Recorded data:
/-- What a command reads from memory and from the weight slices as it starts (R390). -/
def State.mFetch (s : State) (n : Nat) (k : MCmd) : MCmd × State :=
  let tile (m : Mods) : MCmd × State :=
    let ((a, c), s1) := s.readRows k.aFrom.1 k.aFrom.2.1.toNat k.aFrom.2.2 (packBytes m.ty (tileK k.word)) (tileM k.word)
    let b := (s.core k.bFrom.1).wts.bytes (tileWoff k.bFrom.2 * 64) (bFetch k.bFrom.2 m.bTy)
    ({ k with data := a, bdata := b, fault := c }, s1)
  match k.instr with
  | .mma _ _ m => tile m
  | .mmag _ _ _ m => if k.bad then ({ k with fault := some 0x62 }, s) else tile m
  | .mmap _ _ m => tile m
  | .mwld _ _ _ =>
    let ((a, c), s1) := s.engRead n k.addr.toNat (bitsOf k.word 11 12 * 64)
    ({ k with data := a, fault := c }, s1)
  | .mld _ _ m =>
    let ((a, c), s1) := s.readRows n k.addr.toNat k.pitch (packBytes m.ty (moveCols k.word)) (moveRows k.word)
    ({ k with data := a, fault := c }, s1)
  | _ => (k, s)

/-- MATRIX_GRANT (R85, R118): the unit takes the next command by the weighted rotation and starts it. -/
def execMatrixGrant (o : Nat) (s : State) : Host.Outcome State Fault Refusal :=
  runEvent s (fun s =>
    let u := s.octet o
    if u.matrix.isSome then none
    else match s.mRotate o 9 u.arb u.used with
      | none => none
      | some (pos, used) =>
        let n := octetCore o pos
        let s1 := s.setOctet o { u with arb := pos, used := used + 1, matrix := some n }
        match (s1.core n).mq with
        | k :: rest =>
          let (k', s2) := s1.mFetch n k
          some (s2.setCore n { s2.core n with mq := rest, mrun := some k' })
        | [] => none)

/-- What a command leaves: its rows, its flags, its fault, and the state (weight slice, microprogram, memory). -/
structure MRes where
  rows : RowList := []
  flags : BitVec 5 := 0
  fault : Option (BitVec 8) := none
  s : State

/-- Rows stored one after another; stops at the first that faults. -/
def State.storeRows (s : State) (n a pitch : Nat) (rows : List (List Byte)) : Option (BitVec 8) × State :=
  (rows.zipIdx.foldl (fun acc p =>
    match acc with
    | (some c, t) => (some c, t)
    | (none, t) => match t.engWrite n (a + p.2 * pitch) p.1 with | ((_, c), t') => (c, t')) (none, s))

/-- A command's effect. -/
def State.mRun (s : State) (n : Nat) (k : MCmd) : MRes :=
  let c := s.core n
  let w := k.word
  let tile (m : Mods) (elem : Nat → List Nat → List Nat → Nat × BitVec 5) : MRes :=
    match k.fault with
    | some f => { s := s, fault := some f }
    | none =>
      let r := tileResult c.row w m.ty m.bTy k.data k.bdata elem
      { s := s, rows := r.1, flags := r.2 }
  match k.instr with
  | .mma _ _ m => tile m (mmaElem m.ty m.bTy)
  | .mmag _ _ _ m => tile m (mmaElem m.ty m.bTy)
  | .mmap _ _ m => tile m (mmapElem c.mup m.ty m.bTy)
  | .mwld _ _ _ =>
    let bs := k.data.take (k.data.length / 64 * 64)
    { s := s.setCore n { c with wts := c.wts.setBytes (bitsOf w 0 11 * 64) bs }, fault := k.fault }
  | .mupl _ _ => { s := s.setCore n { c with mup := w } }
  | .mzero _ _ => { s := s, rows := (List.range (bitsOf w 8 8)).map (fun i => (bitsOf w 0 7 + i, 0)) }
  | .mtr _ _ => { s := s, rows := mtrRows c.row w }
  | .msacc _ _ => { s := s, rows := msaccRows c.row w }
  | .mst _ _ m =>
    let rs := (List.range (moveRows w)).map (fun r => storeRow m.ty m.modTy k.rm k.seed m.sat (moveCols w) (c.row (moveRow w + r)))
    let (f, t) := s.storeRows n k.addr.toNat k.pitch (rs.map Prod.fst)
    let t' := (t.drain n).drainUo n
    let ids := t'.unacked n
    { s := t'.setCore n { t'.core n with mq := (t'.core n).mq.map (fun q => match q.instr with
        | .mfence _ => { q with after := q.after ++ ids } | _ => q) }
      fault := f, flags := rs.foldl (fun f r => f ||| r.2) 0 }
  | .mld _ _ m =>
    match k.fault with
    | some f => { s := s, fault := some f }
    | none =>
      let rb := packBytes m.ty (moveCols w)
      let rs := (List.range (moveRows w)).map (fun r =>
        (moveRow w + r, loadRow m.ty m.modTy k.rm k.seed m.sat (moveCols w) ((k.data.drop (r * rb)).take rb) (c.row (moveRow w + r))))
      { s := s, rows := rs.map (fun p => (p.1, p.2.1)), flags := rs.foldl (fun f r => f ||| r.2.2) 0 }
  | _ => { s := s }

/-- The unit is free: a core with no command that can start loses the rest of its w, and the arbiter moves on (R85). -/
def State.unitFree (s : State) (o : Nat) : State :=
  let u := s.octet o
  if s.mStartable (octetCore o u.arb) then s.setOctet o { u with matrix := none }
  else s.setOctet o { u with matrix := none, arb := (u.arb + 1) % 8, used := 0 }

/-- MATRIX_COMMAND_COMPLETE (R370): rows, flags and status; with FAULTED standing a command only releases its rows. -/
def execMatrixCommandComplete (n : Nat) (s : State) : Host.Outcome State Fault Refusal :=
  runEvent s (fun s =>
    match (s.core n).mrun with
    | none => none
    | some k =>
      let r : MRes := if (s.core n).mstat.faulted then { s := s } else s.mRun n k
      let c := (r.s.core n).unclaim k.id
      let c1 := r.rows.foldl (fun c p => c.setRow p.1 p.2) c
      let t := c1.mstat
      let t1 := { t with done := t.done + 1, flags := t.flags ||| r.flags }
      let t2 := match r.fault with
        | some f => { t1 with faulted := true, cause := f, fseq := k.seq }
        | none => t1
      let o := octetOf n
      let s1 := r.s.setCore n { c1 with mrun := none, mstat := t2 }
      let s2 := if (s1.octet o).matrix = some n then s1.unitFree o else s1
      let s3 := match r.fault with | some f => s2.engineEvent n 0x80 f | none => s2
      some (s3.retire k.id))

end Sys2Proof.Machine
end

Exercise requirements: The lines to copy run from the first line of the entries to the line containing "let tile (m : Mods) : MCmd"; copy them exactly and output nothing else.

Worked solution:
/-- What a command reads from memory and from the weight slices as it starts (R390). -/
def State.mFetch (s : State) (n : Nat) (k : MCmd) : MCmd × State :=
  let tile (m : Mods) : MCmd × State :=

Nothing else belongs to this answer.